Overall strategy:
In the short-term, the potential for relief in the credit markets will be offset by fears that the global economic conditions will deteriorate further. Given that markets are looking ahead, there should be some net scope for an improvement in risk appetite, but the very serious market and economic stresses will still be very important with volatility staying elevated.
Key events for the forthcoming week
Date |
Time (GMT) |
Data release/event |
Monday November 3rd |
15.00 |
US ISM index (manufacturing) |
Thursday November 6th |
12.00 |
Bank of England interest rate decision |
Thursday November 6th |
12.45 |
ECB interest rate decision |
Friday November 7th |
13.30 |
US employment report |
Dollar:
Confidence in the US economy will remain weak in the short-term with continuing fears that the credit-related shocks will trigger a deep recession after the third-quarter contraction. There will be some optimism that the Fed action to cut rates will help underpin conditions, especially if there is a second fiscal stimulus. From a medium-term perspective there will be fears that dollar stability will be sacrificed to help alleviate the economic downturn. There will also be the threat of reserve diversification. The dollar will still secure short-term support on defensive demand as credit conditions remain tight.
The severe financial stresses and fears over the global economy continued to have a very important impact on the currency markets over the week as the authorities battled to restore some degree of stability. There was a gradual reduction in Libor rates over the week, but credit default spreads were still at very elevated levels.

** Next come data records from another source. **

-- ==== Sys2Proof/Machine/Operands.lean ====
section
/-! DEFINITION. How a meaning reads an operand field (30_encoding R53, R54), and what a colour does to one bit
(40_pixel_fill R70). -/

namespace Sys2Proof.Machine

/-- sext_16: a signed 16-bit operand, -32768..32767 (00_scope R7, 30_encoding R54). -/
def sext16 (v : Half) : Int := v.toInt

/-- zext_16: an unsigned 16-bit operand or cursor register (00_scope R7, 30_encoding R54). -/
def zext16 (v : Half) : Nat := v.toNat

/-- zext_8: a character code, a scale or textSize (30_encoding R54). -/
def zext8 (v : Byte) : Nat := v.toNat

/-- zext_32: the bitmap address BASE (30_encoding R54). -/
def zext32 (v : BitVec 32) : Nat := v.toNat

/-- How often a loop over a signed length runs: not at all for a length of 0 or less (00_scope R8, 41_raster R81). -/
def loopCount (length : Int) : Nat := length.toNat

/-- What a pixel becomes when a colour is written to it: ON sets, OFF clears, INVERSE toggles (40_pixel_fill R70). -/
def applyColour (c : Colour) (old : Bool) : Bool :=
  match c with
  | .off => false
  | .on => true
  | .inverse => !old

/-- A byte with one bit written in a colour, the other seven kept (40_pixel_fill R70). -/
def paintBit (c : Colour) (bit : Nat) (v : Byte) : Byte :=
  match c with
  | .on => v ||| (1#8 <<< bit)
  | .off => v &&& ~~~(1#8 <<< bit)
  | .inverse => v ^^^ (1#8 <<< bit)

/-- A byte with all eight bits written in a colour (40_pixel_fill R72). -/
def paintByte (c : Colour) (v : Byte) : Byte :=
  match c with
  | .off => 0x00
  | .on => 0xFF
  | .inverse => v ^^^ 0xFF

end Sys2Proof.Machine
end

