-- ==== Sys2Proof/Laws/Memory.lean ====
section
/-! SUPPORT. Laws of the listed memory (BM): the canonical form is kept, read after write. -/

namespace Sys2Proof.Machine.Memory

theorem wf_nil : Memory.wf [] := ⟨List.Pairwise.nil, fun _ h => nomatch h⟩

/-- Every address listed after a write was listed before or is the address written. -/
theorem mem_write {m : Memory} {a : Nat} {v : Byte} {c : Host.Cell} (h : c ∈ Memory.write m a v) :
    c = (a, v) ∨ c ∈ m := by
  induction m with
  | nil => simpa [Memory.write] using h
  | cons d m ih =>
    obtain ⟨b, w⟩ := d
    unfold Memory.write at h
    split at h
    · simpa using h
    · split at h
      · rcases List.mem_cons.mp h with h | h
        · exact .inl h
        · exact .inr (List.mem_cons_of_mem _ h)
      · rcases List.mem_cons.mp h with h | h
        · exact .inr (h ▸ List.mem_cons_self)
        · exact (ih h).imp id (List.mem_cons_of_mem _)

/-- A write keeps the canonical form. -/
theorem wf_write {m : Memory} {a : Nat} {v : Byte} (h : Memory.wf m) (ha : a < 2 ^ 32) :
    Memory.wf (Memory.write m a v) := by
  refine ⟨?_, fun c hc => (mem_write hc).elim (fun e => e ▸ ha) (h.2 c)⟩
  induction m with
  | nil => exact List.pairwise_singleton _ _
  | cons d m ih =>
    obtain ⟨b, w⟩ := d
    obtain ⟨hb, hm⟩ := List.pairwise_cons.mp h.1
    unfold Memory.write
    split
    · rename_i hab
      refine List.pairwise_cons.mpr ⟨fun c hc => ?_, h.1⟩
      rcases List.mem_cons.mp hc with rfl | hc
      · exact hab
      · exact Nat.lt_trans hab (hb c hc)
    · split
      · rename_i hab
        subst hab
        exact List.pairwise_cons.mpr ⟨hb, hm⟩
      · rename_i h1 h2
        refine List.pairwise_cons.mpr ⟨fun c hc => ?_, ih ⟨hm, fun c hc => h.2 c (List.mem_cons_of_mem _ hc)⟩⟩
        rcases mem_write hc with rfl | hc
        · exact Nat.lt_of_le_of_ne (Nat.le_of_not_lt h1) (Ne.symm h2)
        · exact hb c hc

theorem listed_write_same (m : Memory) (a : Nat) (v : Byte) : (Memory.write m a v).listed a = some v := by
  induction m with
  | nil => simp [Memory.write, Memory.listed]
  | cons d m ih =>
    obtain ⟨b, w⟩ := d
    unfold Memory.write
    split
    · simp [Memory.listed]
    · split
      · simp [Memory.listed]
      · rename_i h1 h2
        simp [Memory.listed, h2, ih]

theorem listed_write_other (m : Memory) {a x : Nat} (v : Byte) (h : x ≠ a) :
    (Memory.write m a v).listed x = m.listed x := by
  induction m with
  | nil => simp [Memory.write, Memory.listed, h]
  | cons d m ih =>
    obtain ⟨b, w⟩ := d
    unfold Memory.write
    split
    · simp [Memory.listed, h]
    · split
      · rename_i h1 h2
        subst h2
        simp [Memory.listed, h]
      · simp only [Memory.listed, ih]

/-- In canonical form a listed cell is what its address reads as. -/
theorem listed_of_mem {m : Memory} {a : Nat} {v : Byte} (h : Memory.wf m) (hm : (a, v) ∈ m) : m.listed a = some v := by
  induction m with
  | nil => cases hm
  | cons d m ih =>
    obtain ⟨b, w⟩ := d
    obtain ⟨hb, hp⟩ := List.pairwise_cons.mp h.1
    unfold Memory.listed
    rcases List.mem_cons.mp hm with e | hm
    · cases e; simp
    · have : b < a := hb _ hm
      rw [if_neg (by omega)]
      exact ih ⟨hp, fun c hc => h.2 c (List.mem_cons_of_mem _ hc)⟩ hm

end Sys2Proof.Machine.Memory

namespace Sys2Proof.Machine

theorem bmRead_mod (m : Memory) (a : Nat) : bmRead m (a % 2 ^ 32) = bmRead m a := by
  rw [bmRead, bmRead, Nat.mod_mod]

theorem bmRead_of_listed {m : Memory} {a : Nat} {v : Byte} (h : m.listed (a % 2 ^ 32) = some v) : bmRead m a = v := by
  rw [bmRead, h, Option.getD_some]

end Sys2Proof.Machine
end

The US currency remained very strong initially and regained ground late in the week after a sharp mid-week decline for the currency
Volatility remained a key market feature with the dollar at one point weakening the most on a daily basis for 13 years following the rapid gains seen over the previous two weeks. From highs near 1.2350 against the Euro, the dollar weakened as defensive support for the currency lessened, but found support beyond the 1.30 level.
The US economic data remained generally gloomy. Consumer confidence weakened sharply to 38 in October from a revised 61.5 previously and this was the lowest figure on record as present and future expectations components both fell sharply.
GDP recorded a 0.3% annualised decline for the third quarter after a 2.8% increase the previous quarter as consumer spending weakened sharply. Although this was slightly better than expected, it was the first contraction for seven years
There was a recovery in headline durable goods orders, but underlying orders fell. There was a rise in existing and new home sales for September while inventories edged lower and prices fell significantly over the year. Initial jobless claims held steady at 479,000 in the latest week.
Following the FOMC meeting, the Fed announced a further 0.50% cut in interest rates with the Fed funds rate at 1.00%, equalling the lows seen during 2004. In the statement following the decision, the FOMC referred to fact that activity appeared to have slowed markedly while downside risks to growth persisted.
The Fed stated that it will act as needed to promote sustainable economic growth and price stability which will maintain expectations that rates could be cut even further. It is also significant that there was a unanimous vote which suggests that growth fears took centre-stage and markets priced in the potential for further rate cuts.